(EXERCISE): Using the data that follows, return exactly the lines from the one that contains "Tbl.get 0 (writeBytes" through the one that contains "else of the share. -/", ends included.

(DATA RECORDS):
※ ※ ※
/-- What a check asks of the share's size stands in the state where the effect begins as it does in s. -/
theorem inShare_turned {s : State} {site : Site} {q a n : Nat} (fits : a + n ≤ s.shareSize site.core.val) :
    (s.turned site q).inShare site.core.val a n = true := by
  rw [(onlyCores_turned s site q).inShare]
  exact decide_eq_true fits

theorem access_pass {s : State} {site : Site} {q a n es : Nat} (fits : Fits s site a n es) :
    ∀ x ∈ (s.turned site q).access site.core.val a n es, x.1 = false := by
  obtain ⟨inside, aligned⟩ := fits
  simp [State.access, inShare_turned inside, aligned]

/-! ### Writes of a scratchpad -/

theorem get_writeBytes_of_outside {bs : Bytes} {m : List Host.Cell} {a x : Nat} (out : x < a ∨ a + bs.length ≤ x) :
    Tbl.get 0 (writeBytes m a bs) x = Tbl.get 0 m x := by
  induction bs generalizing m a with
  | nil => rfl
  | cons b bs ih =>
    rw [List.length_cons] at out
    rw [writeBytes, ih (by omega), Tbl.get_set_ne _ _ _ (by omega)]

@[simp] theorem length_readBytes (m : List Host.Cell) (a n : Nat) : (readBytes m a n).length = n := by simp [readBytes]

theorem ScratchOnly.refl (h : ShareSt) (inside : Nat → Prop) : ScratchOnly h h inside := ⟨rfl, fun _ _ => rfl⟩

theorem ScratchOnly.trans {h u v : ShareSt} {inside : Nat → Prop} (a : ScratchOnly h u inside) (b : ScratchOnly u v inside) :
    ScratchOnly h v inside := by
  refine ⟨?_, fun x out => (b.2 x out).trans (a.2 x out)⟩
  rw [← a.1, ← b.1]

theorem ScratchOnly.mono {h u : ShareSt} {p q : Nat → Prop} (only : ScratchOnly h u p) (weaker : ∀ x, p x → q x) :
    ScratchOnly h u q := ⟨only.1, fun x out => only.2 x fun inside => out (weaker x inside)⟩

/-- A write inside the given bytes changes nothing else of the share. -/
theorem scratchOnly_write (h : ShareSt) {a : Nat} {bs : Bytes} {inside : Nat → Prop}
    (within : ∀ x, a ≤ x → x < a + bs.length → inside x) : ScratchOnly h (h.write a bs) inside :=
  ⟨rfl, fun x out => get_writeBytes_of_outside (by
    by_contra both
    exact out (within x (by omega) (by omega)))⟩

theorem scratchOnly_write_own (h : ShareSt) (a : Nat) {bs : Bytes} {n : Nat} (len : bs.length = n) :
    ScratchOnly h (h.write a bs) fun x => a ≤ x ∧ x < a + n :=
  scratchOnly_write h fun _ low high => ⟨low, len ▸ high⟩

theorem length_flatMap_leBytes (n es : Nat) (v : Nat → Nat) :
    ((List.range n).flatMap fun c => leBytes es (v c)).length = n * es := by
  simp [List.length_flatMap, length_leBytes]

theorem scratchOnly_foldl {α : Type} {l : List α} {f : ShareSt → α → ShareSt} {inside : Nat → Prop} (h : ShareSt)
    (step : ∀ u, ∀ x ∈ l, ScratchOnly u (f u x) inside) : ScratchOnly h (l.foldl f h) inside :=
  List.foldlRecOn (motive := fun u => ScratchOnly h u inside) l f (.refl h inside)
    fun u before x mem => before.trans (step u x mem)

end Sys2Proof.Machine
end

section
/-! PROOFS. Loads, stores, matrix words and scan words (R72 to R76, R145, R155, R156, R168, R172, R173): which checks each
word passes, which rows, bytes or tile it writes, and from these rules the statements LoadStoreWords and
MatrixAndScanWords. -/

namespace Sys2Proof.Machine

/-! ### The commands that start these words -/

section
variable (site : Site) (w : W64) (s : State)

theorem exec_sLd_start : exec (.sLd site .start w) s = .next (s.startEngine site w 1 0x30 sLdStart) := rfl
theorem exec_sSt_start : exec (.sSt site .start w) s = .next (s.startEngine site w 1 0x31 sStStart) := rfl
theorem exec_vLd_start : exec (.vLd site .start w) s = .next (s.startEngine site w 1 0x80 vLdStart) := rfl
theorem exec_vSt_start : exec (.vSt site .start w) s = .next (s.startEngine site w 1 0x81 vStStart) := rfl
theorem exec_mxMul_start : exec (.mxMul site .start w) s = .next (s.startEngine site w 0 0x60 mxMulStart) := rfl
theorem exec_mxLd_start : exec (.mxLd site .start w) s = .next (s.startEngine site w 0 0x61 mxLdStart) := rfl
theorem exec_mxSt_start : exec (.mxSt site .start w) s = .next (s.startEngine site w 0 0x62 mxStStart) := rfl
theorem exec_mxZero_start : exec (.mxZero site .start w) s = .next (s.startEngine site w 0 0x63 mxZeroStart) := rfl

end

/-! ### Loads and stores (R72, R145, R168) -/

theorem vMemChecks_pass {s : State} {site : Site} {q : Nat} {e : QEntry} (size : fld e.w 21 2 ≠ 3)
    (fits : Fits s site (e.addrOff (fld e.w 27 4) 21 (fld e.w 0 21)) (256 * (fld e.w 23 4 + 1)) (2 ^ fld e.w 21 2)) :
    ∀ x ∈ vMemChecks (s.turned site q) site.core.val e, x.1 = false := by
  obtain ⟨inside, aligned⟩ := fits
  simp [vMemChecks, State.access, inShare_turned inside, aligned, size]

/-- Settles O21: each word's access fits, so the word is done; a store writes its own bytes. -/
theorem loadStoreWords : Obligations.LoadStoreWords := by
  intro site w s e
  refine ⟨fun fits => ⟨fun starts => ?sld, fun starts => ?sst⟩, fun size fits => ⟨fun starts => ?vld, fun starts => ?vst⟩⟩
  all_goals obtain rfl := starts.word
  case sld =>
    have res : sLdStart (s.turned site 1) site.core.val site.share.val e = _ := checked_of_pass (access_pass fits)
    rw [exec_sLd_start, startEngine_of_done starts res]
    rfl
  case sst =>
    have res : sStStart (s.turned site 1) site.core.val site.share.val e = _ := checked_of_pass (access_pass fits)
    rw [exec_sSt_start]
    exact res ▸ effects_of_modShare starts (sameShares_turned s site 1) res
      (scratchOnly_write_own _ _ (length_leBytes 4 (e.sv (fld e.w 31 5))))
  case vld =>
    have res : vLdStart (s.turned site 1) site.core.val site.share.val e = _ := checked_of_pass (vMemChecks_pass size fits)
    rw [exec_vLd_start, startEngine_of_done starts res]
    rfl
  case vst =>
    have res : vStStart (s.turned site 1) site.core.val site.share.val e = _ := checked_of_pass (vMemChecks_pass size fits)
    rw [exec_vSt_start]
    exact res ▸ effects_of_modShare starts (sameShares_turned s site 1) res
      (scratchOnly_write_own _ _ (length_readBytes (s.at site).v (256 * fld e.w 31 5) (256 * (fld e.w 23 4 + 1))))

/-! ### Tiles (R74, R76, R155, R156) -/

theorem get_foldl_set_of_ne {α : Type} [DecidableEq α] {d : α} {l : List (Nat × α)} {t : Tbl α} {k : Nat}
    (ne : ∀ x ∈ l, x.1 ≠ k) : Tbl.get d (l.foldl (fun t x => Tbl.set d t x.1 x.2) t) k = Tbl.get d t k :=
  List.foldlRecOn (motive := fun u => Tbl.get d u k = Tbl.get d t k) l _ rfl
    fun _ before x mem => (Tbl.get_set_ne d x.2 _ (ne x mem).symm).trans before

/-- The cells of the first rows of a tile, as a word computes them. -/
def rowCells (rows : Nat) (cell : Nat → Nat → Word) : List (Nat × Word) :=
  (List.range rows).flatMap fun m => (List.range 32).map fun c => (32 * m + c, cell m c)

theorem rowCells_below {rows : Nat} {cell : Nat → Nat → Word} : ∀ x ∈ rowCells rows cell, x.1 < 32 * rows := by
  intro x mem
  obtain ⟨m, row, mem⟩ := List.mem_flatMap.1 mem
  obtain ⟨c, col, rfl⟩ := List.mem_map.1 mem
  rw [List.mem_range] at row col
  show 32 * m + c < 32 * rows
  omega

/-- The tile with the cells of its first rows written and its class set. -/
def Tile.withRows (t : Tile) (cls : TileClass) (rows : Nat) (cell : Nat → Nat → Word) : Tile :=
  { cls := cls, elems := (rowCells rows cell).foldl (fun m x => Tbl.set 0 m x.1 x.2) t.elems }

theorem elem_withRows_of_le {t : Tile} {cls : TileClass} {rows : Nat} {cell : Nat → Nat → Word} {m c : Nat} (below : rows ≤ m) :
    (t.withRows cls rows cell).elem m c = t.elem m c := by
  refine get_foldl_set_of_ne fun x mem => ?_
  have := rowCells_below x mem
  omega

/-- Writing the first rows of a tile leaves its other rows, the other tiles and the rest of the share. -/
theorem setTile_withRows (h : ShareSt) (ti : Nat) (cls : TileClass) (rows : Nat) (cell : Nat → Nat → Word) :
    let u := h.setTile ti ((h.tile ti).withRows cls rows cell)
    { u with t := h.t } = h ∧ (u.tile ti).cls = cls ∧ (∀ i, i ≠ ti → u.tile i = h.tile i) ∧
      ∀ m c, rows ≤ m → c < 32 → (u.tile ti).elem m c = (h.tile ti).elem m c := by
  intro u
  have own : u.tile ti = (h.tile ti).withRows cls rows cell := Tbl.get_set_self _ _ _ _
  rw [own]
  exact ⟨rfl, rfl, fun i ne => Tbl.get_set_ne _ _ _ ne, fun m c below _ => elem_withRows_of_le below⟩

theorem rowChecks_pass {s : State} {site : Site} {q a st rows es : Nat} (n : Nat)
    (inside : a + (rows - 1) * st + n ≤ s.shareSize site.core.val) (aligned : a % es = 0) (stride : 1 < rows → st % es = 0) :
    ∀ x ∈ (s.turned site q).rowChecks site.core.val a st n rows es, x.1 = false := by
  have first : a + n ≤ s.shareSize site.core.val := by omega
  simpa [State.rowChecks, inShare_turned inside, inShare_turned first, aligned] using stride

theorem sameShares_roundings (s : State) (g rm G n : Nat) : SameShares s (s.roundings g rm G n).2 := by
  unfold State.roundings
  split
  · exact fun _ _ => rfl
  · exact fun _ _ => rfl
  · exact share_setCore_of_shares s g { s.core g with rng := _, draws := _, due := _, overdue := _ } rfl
※ ※ ※
(OUTPUT FOR THIS EXERCISE):
    Tbl.get 0 (writeBytes m a bs) x = Tbl.get 0 m x := by
  induction bs generalizing m a with
  | nil => rfl
  | cons b bs ih =>
    rw [List.length_cons] at out
    rw [writeBytes, ih (by omega), Tbl.get_set_ne _ _ _ (by omega)]

@[simp] theorem length_readBytes (m : List Host.Cell) (a n : Nat) : (readBytes m a n).length = n := by simp [readBytes]

theorem ScratchOnly.refl (h : ShareSt) (inside : Nat → Prop) : ScratchOnly h h inside := ⟨rfl, fun _ _ => rfl⟩

theorem ScratchOnly.trans {h u v : ShareSt} {inside : Nat → Prop} (a : ScratchOnly h u inside) (b : ScratchOnly u v inside) :
    ScratchOnly h v inside := by
  refine ⟨?_, fun x out => (b.2 x out).trans (a.2 x out)⟩
  rw [← a.1, ← b.1]

theorem ScratchOnly.mono {h u : ShareSt} {p q : Nat → Prop} (only : ScratchOnly h u p) (weaker : ∀ x, p x → q x) :
    ScratchOnly h u q := ⟨only.1, fun x out => only.2 x fun inside => out (weaker x inside)⟩

/-- A write inside the given bytes changes nothing else of the share. -/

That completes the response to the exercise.